Power generation cost of sales increased by $152 million, driven by $147 million diesel increase, primarily due to a 60% increase in the diesel price and a 6.4% increase in consumption in Nigeria. The increased diesel costs in full year '22 were partially offset by a $77 million increase from diesel-linked revenue year-over-year.
Also, and I'll discuss this later with respect to our guidance, but we have locked in pricing for a significant portion of our diesel needs through September of 2023, something we have highlighted that we were going to do, on our last two calls.
Finally, as discussed on our recent Project Green announcement in October, we're also increasingly prioritizing alternative sources of power to reduce our dependency on diesel. On Slide 13, we first review our recurring levered-free cash flow, or RLFCF.
We generated RLFCF of $97 million in the fourth quarter, an 11% increase versus fourth quarter 2021 due to a combination of factors, including the increased revenue and adjusted EBITDA discussed already, offset in part by increase in net interest paid withholding tax and maintenance CapEx. Our RLFCF cash conversion rate was 35.7%.
For the full year, we generated RLFCF of $363 million, an almost 11% decrease versus FY '21, and our RLFCF cash conversion rate was 35.2%, down from 43.8%, with onetime items in each year impacting the comparison.
The year-on-year decrease in RLFCF was driven first by the $43 million onetime higher net benefit to EBITDA in 2021 versus 2022, which drops straight through to RLFCF. Excluding that nonrecurring items in each of 2022 and 2021, our RLFCF would have been flat year-on-year, despite the higher energy and interest rate environment during 2022.
RLFCF for 2022 was then impacted by the increased diesel costs, impacting adjusted EBITDA that we've already talked about, as well as our bond financings at the end of 2021, driving an increase of nearly $59 million in net interest paid for the year.
The proceeds of these bond issuances supported our South African and Brazilian acquisitions, which only contributed partially to the year's RLFCF results. We also saw higher floating rate interest, in light of the interest rate environment during 2022.
We incurred almost $43 million of additional maintenance CapEx, in part due to owning I-Systems now for a full year versus 2 months in 2021, as well as nearly $30 million more in corporate income taxes and revenue withholding tax, and a $16 million of additional lease and rent payments made versus FY 2021, due to owning a larger business.
Turning to CapEx.
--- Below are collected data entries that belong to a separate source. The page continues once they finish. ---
-- ==== Sys2Proof/Machine/RotateBit.lean ====
section
/-! DEFINITION. The meanings of the rotate, shift and bit instructions (44_rotate_shift_bit) and of the byte 0xCB with its second
byte (46_system R306). -/

namespace Sys2Proof.Machine

/-- An accumulator rotate (R240 to R243): the flags of the shift, but Z always cleared. -/
def State.rotateA (s : State) (op : RotOp) : State :=
  { s with a := (shift8 op s.a s.cFlag).1 }.setFlags
    { z := false, n := false, h := false, c := (shift8 op s.a s.cFlag).2 }

/-- An extended rotate or shift of an operand (R244 to R260). -/
def State.rotate (s : State) (op : RotOp) (o : Operand8) : State :=
  (s.setOperand o (shift8 op (s.operand o) s.cFlag).1).setFlags
    { z := (shift8 op (s.operand o) s.cFlag).1 == 0, n := false, h := false, c := (shift8 op (s.operand o) s.cFlag).2 }

/-- `BIT b` (R261, R262): Z is the complement of the tested bit; nothing but the flags is written. -/
def State.testBit (s : State) (b : Idx3) (o : Operand8) : State :=
  s.setFlags { z := !(s.operand o).getLsbD b.val, n := false, h := true, c := s.cFlag }

/-- `RES b` (R263, R264): the write is always performed. -/
def State.resetBit (s : State) (b : Idx3) (o : Operand8) : State :=
  s.setOperand o (s.operand o &&& ~~~((1 : Byte) <<< b.val))

/-- `SET b` (R265, R266). -/
def State.raiseBit (s : State) (b : Idx3) (o : Operand8) : State :=
  s.setOperand o (s.operand o ||| (1 : Byte) <<< b.val)

/-- The operation of the extended table's entry `op2`, by its fields (R131, R306). -/
def State.extended (s : State) (op2 : Byte) : State :=
  match fieldX op2 with
  | .j0 => s.rotate (rotOpOf (fieldY op2)) (operand8Of (fieldZ op2))
  | .j1 => s.testBit (fieldY op2) (operand8Of (fieldZ op2))
  | .j2 => s.resetBit (fieldY op2) (operand8Of (fieldZ op2))
  | .j3 => s.raiseBit (fieldY op2) (operand8Of (fieldZ op2))
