-- ==== Sys2Proof/Machine/Dispatch.lean ====
section
/-! DEFINITION. One arm per constructor of `Instr`, in the order of the opcode table. The operation of an instruction
starts with `PC` at the address after it (46_system R300 step 6). -/

namespace Sys2Proof.Machine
In the fourth quarter, CapEx of $196 million increased 30% year-on-year, and full year CapEx of $633 million increased 57% versus FY '21.
The increase in FY '22 was primarily due to increases in Nigeria in connection with Project Green, on which we spent $104 million during the year, increased CapEx in LatAm following the full 12 months of owning I-Systems in the year, and increased CapEx in South Africa, in connection with the refurbishment of the portfolio we acquired during 2022.
Slide 14 looks at our returns and capital allocation. In FY '22, we continue to focus on driving our returns and delivered a return on invested capital of 9.9% versus 11% in the prior year.
Our 2022 ROIC is held down by significant investment in both organic and inorganic growth opportunities during the year, including new site build investment in Nigeria and LatAm and further building our I-Systems in Brazil on the organic side.
Regarding the inorganic growth, we closed the MTN South Africa and SP5 acquisitions, but saw any partial contributions in the year from each of these.
In terms of capital allocation, you can see that a significant portion of our spend in FY '22 was $736 million related to that acquisition investment, which, as we said, was deployed to enter into South Africa and to build upon our 2020 entry into LatAm, in each case, furthering our diversification strategy.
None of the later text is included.